[[ DATA open ]]

-- ==== Sys2Proof/Decode.lean ====
section
/-!
DEFINITION. The decoder and the encoder of instruction words (04 R91 to R108). `decode` is total: a word that is no
instruction is rejected by the check of R107 it fails (checks 1, 2, 5 and 6; checks 3, 4 and 7 to 10 need the
executing agent and are made at issue).
-/
namespace Sys2Proof

/-- The n-bit field of a word whose lowest bit is `lo` (00 R5). -/
def fld (lo n : Nat) (w : BitVec 32) : BitVec n := BitVec.ofNat n (w.toNat / 2 ^ lo)

/-- Bit `lo` of a word. -/
def flag (lo : Nat) (w : BitVec 32) : Bool := w.toNat / 2 ^ lo % 2 == 1

/-- Why a word is no instruction: an illegal or reserved opcode, or an illegal field with its lowest bit (R108). -/
inductive Reject where
  | opcode
  | field (low : Nat)
deriving DecidableEq, Repr

/-- The word whose fixed bits are `m` with these operands in their fields. -/
def OpHint.pack (m : Nat) (o : OpHint) : BitVec 32 :=
  BitVec.ofNat 32 (m + o.gaps.toNat * 2 ^ 10 + o.yields.toNat * 2 ^ 2)

/-- The operands that a word of this format holds. -/
def OpHint.unpack (w : BitVec 32) : OpHint :=
  { gaps := fld 10 16 w, yields := fld 2 8 w }

/-- The word whose fixed bits are `m` with these operands in their fields. -/
def OpRep.pack (m : Nat) (o : OpRep) : BitVec 32 :=
  BitVec.ofNat 32 (m + o.cnt.toNat * 2 ^ 20 + o.fmD.toNat * 2 ^ 19 + o.fmA.toNat * 2 ^ 18 + o.fmB.toNat * 2 ^ 17 + o.str.toNat * 2 ^ 15)

/-- The operands that a word of this format holds. -/
def OpRep.unpack (w : BitVec 32) : OpRep :=
  { cnt := fld 20 6 w, fmD := flag 19 w, fmA := flag 18 w, fmB := flag 17 w, str := fld 15 2 w }

/-- The word whose fixed bits are `m` with these operands in their fields. -/
def OpStage.pack (m : Nat) (o : OpStage) : BitVec 32 :=
  BitVec.ofNat 32 (m + o.vd.toNat * 2 ^ 14 + o.va.toNat * 2 ^ 7 + o.vb.toNat)

/-- The operands that a word of this format holds. -/
def OpStage.unpack (w : BitVec 32) : OpStage :=
  { vd := fld 14 7 w, va := fld 7 7 w, vb := fld 0 7 w }

/-- The word whose fixed bits are `m` with these operands in their fields. -/
def OpMode.pack (m : Nat) (o : OpMode) : BitVec 32 :=
  BitVec.ofNat 32 (m + o.mask.toNat * 2 ^ 13 + o.nanp.toNat * 2 ^ 12 + o.ftz.toNat * 2 ^ 11 + o.sat.toNat * 2 ^ 10 + o.rnd.toNat * 2 ^ 7 + o.et.toNat * 2 ^ 3 + o.grd.toNat)

/-- The operands that a word of this format holds. -/
def OpMode.unpack (w : BitVec 32) : OpMode :=
  { mask := fld 13 6 w, nanp := flag 12 w, ftz := flag 11 w, sat := flag 10 w, rnd := fld 7 3 w, et := fld 3 4 w, grd := fld 0 3 w }

/-- The word whose fixed bits are `m` with these operands in their fields. -/
def OpA.pack (m : Nat) (o : OpA) : BitVec 32 :=
  BitVec.ofNat 32 (m + o.sa.toNat)

/-- The operands that a word of this format holds. -/
def OpA.unpack (w : BitVec 32) : OpA :=
  { sa := fld 0 6 w }

/-- The word whose fixed bits are `m` with these operands in their fields. -/
def OpD.pack (m : Nat) (o : OpD) : BitVec 32 :=
  BitVec.ofNat 32 (m + o.sd.toNat)

/-- The operands that a word of this format holds. -/
def OpD.unpack (w : BitVec 32) : OpD :=
  { sd := fld 0 6 w }

/-- The word whose fixed bits are `m` with these operands in their fields. -/
def OpSget.pack (m : Nat) (o : OpSget) : BitVec 32 :=
  BitVec.ofNat 32 (m + o.sd.toNat * 2 ^ 12 + o.num.toNat)

/-- The operands that a word of this format holds. -/
def OpSget.unpack (w : BitVec 32) : OpSget :=
  { sd := fld 12 6 w, num := fld 0 12 w }

/-- The word whose fixed bits are `m` with these operands in their fields. -/
def OpSset.pack (m : Nat) (o : OpSset) : BitVec 32 :=
  BitVec.ofNat 32 (m + o.sa.toNat * 2 ^ 12 + o.num.toNat)

/-- The operands that a word of this format holds. -/
def OpSset.unpack (w : BitVec 32) : OpSset :=
  { sa := fld 12 6 w, num := fld 0 12 w }

/-- The word whose fixed bits are `m` with these operands in their fields. -/
def OpImm.pack (m : Nat) (o : OpImm) : BitVec 32 :=
  BitVec.ofNat 32 (m + o.imm.toNat)

/-- The operands that a word of this format holds. -/
def OpImm.unpack (w : BitVec 32) : OpImm :=
  { imm := fld 0 16 w }

/-- The word whose fixed bits are `m` with these operands in their fields. -/
def OpDA.pack (m : Nat) (o : OpDA) : BitVec 32 :=
  BitVec.ofNat 32 (m + o.sa.toNat * 2 ^ 6 + o.sd.toNat)

/-- The operands that a word of this format holds. -/
def OpDA.unpack (w : BitVec 32) : OpDA :=
  { sa := fld 6 6 w, sd := fld 0 6 w }

/-- The word whose fixed bits are `m` with these operands in their fields. -/
def OpBr.pack (m : Nat) (o : OpBr) : BitVec 32 :=
  BitVec.ofNat 32 (m + o.sa.toNat * 2 ^ 16 + o.off.toNat)

/-- The operands that a word of this format holds. -/
def OpBr.unpack (w : BitVec 32) : OpBr :=
  { sa := fld 16 6 w, off := fld 0 16 w }

/-- The word whose fixed bits are `m` with these operands in their fields. -/
def OpBrP.pack (m : Nat) (o : OpBrP) : BitVec 32 :=
  BitVec.ofNat 32 (m + o.pa.toNat * 2 ^ 16 + o.off.toNat)

/-- The operands that a word of this format holds. -/
def OpBrP.unpack (w : BitVec 32) : OpBrP :=
  { pa := fld 16 3 w, off := fld 0 16 w }

/-- The word whose fixed bits are `m` with these operands in their fields. -/
def OpBrAlways.pack (m : Nat) (o : OpBrAlways) : BitVec 32 :=
  BitVec.ofNat 32 (m + o.off.toNat)

/-- The operands that a word of this format holds. -/
def OpBrAlways.unpack (w : BitVec 32) : OpBrAlways :=
  { off := fld 0 16 w }

/-- The word whose fixed bits are `m` with these operands in their fields. -/
def OpJ.pack (m : Nat) (o : OpJ) : BitVec 32 :=
  BitVec.ofNat 32 (m + o.off.toNat)

/-- The operands that a word of this format holds. -/
def OpJ.unpack (w : BitVec 32) : OpJ :=
  { off := fld 0 26 w }

/-- The word whose fixed bits are `m` with these operands in their fields. -/
def OpJr.pack (m : Nat) (o : OpJr) : BitVec 32 :=
  BitVec.ofNat 32 (m + o.sa.toNat * 2 ^ 10 + o.ta.toNat * 2 ^ 3)
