-- ==== Sys2Proof/Machine/State.lean ====
section
/-!
DEFINITION. The state of the package, as plain data, and the state after cold reset. Each structure cites the rule that
names what it holds; INVENTORY.md lists every field with its reset value.
-/
namespace Sys2Proof.Machine

/-! ## Outcomes -/

/-- Why the machine is stuck. -/
inductive Fault where
  /-- Raised by an event whose occasion is absent: the spec lets the event happen only when a condition holds, and it
  does not hold here (log 5). Safe: no step of the hardware is that event in that state. -/
  | notEnabled (event : String)
deriving DecidableEq, Repr

/-- Why an instruction has no meaning. -/
inductive Refusal where
  /-- Raised by an arm of `exec` that no meaning stands behind yet. Safe: nothing is claimed of it. -/
  | notModelled (mnemonic : String)
deriving DecidableEq, Repr

/-! ## Registers of a group (02 R37 to R56, 05 R131) -/

/-- A vector register by shape (02 R49): uniform, affine, or general with the name of its CRS entry and its 32 lanes
(log 8). -/
inductive VReg where
  | uniform (base : W32)
  | affine (base stride : W32)
  | general (name : Nat) (lanes : List W32)
deriving DecidableEq, Repr, Inhabited

/-- State of a slot in the remap table (02 R45). -/
inductive SlotState where
  | live | exited | vacant | helper
deriving DecidableEq, Repr, Inhabited

/-- One entry of the remap table: state and lane identity (07 R192). -/
structure Slot where
  st : SlotState
  ident : BitVec 16
deriving DecidableEq, Repr, Inhabited

/-- A REP in progress: the repetition to run next, the REP word's operands and its target word (04 R111). -/
structure RepRun where
  k : Nat
  op : OpRep
  target : W32
deriving DecidableEq, Repr

/-- A hint run in force: the word index reached, the gaps G0 to G7 and the give-ways Y0 to Y7 (04 R116). -/
structure HintRun where
  index : Nat
  gaps : BitVec 16
  yields : BitVec 8
deriving DecidableEq, Repr

/-- A pinned loop: the LOOP word's address, the copied body, the iterations left counting the present one, whether a trap has
suspended it (04 R119 to R122), whether DUNPIN asks for the body anew (19 R428), and whether its body is still to be read
after a restore (04 R122). `pos` is the position that CLOAD wrote, until the loop goes on (17 R399). -/
structure PinnedLoop where
  addr : W64
  body : List W32
  remaining : W64
  suspended : Bool
  refetch : Bool
  unread : Bool
  pos : Option Nat := none
deriving DecidableEq, Repr

/-- A closed batch that is pending or failed and unreported (09 R278 to R280). -/
structure Batch where
  num : W32
  pending : Nat
  failed : Bool
deriving DecidableEq, Repr, Inhabited

/-- A group's own mark at a team barrier: phase of its last arrival, and whether it is unmatched (09 R260). -/
structure BarMark where
  phase : BitVec 4
  unmatched : Bool
deriving DecidableEq, Repr, Inhabited

/-- Why a translated access failed, in the words of 09 R247 and R248. -/
structure AccessFault where
  code : BitVec 8
  detail : BitVec 6
  write : Bool
  slot : Nat
  va : W64
  lockWrite : Bool
deriving DecidableEq, Repr, Inhabited

/-- An open stream port: the copied layout record, the vectors delivered or taken, the vectors buffered (with the
guard of a write), a fault that waits to be reported (09 R265 to R268), and the stage and page of a demand fault that it waits on,
with the fault that the answer FAIL makes of it (14 R359). -/
structure Port where
  tlr : BitVec 512
  pos : Nat
  buffer : List (List W32 × W32)
  fault : Option AccessFault
  stall : Option (Nat × Nat × AccessFault) := none
deriving DecidableEq, Repr, Inhabited

/-- A system call in service: the hub's handle, the destination register, the service and its three arguments
(05 R149, 22 R470). -/
structure PendingSysc where
  handle : W64
  dest : Nat
  service : W64
  args : List W64
deriving DecidableEq, Repr, Inhabited

/-- A system call that the hub has accepted (05 R149, 17 R385): the slot and generation that its answer carries (02 R68), its launch,
the core of its group and the stage-1 root of its VF's memory, whether the
group has ended since, and the answer where it came while the launch was saved. -/
structure SyscRec where
  q : Nat
  gen : BitVec 16
  vf : Nat
  launch : Nat
  s1root : W64
  core : Nat
  service : W64
  args : List W64
  gone : Bool
  answer : Option W64
deriving DecidableEq, Repr, Inhabited

/-- Why a group waits, with the operands of its waiting word where a wake event completes that word. `register` lists the
vector registers and ports, and the scalar registers, that its word waits for; `held` is a held die (19 R415). -/
inductive Blocked where
  | register (vs xs : List Nat)
  | sysc
  | twait (o : OpA)
  | bar (o : OpBar)
  | barw (o : OpBar)
  | barinit (o : OpBarInit)
  | tbwait (o : OpTBWait)
  | bwait (o : OpDA)
  | bclose (o : OpBClose)
  | sdrain (o : OpPort)
  | sclose (o : OpPort)
  | port (n : Nat)
  | allot (r : Resource)
  | kwait (o : OpDA)
  | pgrel (o : OpRel)
  | arel (o : OpRel)
  | cleave
  | start (o : OpSM)
  | kstart (o : OpAB)
  | restart
  | held
  | demand (stage : Nat) (page : Nat)
deriving DecidableEq, Repr

/-- Whether a group slot holds a group, and whether that group may issue (05 R124, 07 R202, 17 R385, 19 R428). -/
inductive GroupState where
  | vacant | running | halted | stopped
deriving DecidableEq, Repr, Inhabited

/-- How a halted group came to halt (19 R428): the codes of its EV_HALT record. -/
structure HaltRecord where
  code : BitVec 8
  info : W64
  ret : W64
deriving DecidableEq, Repr, Inhabited

/-- The single step that DSTEP or HCMD arms (19 R428, 20 R441). -/
inductive StepArm where
  | off | afterEret | armed
deriving DecidableEq, Repr, Inhabited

[[ DATA closed ]]

• THE PROBLEM
What lines in the entries above hold "waits"? Copy every one.

• RESPONSE TO THE TASK
guard of a write), a fault that waits to be reported (09 R265 to R268), and the stage and page of a demand fault that it waits on,
/-- Why a group waits, with the operands of its waiting word where a wake event completes that word. `register` lists the
vector registers and ports, and the scalar registers, that its word waits for; `held` is a held die (19 R415). -/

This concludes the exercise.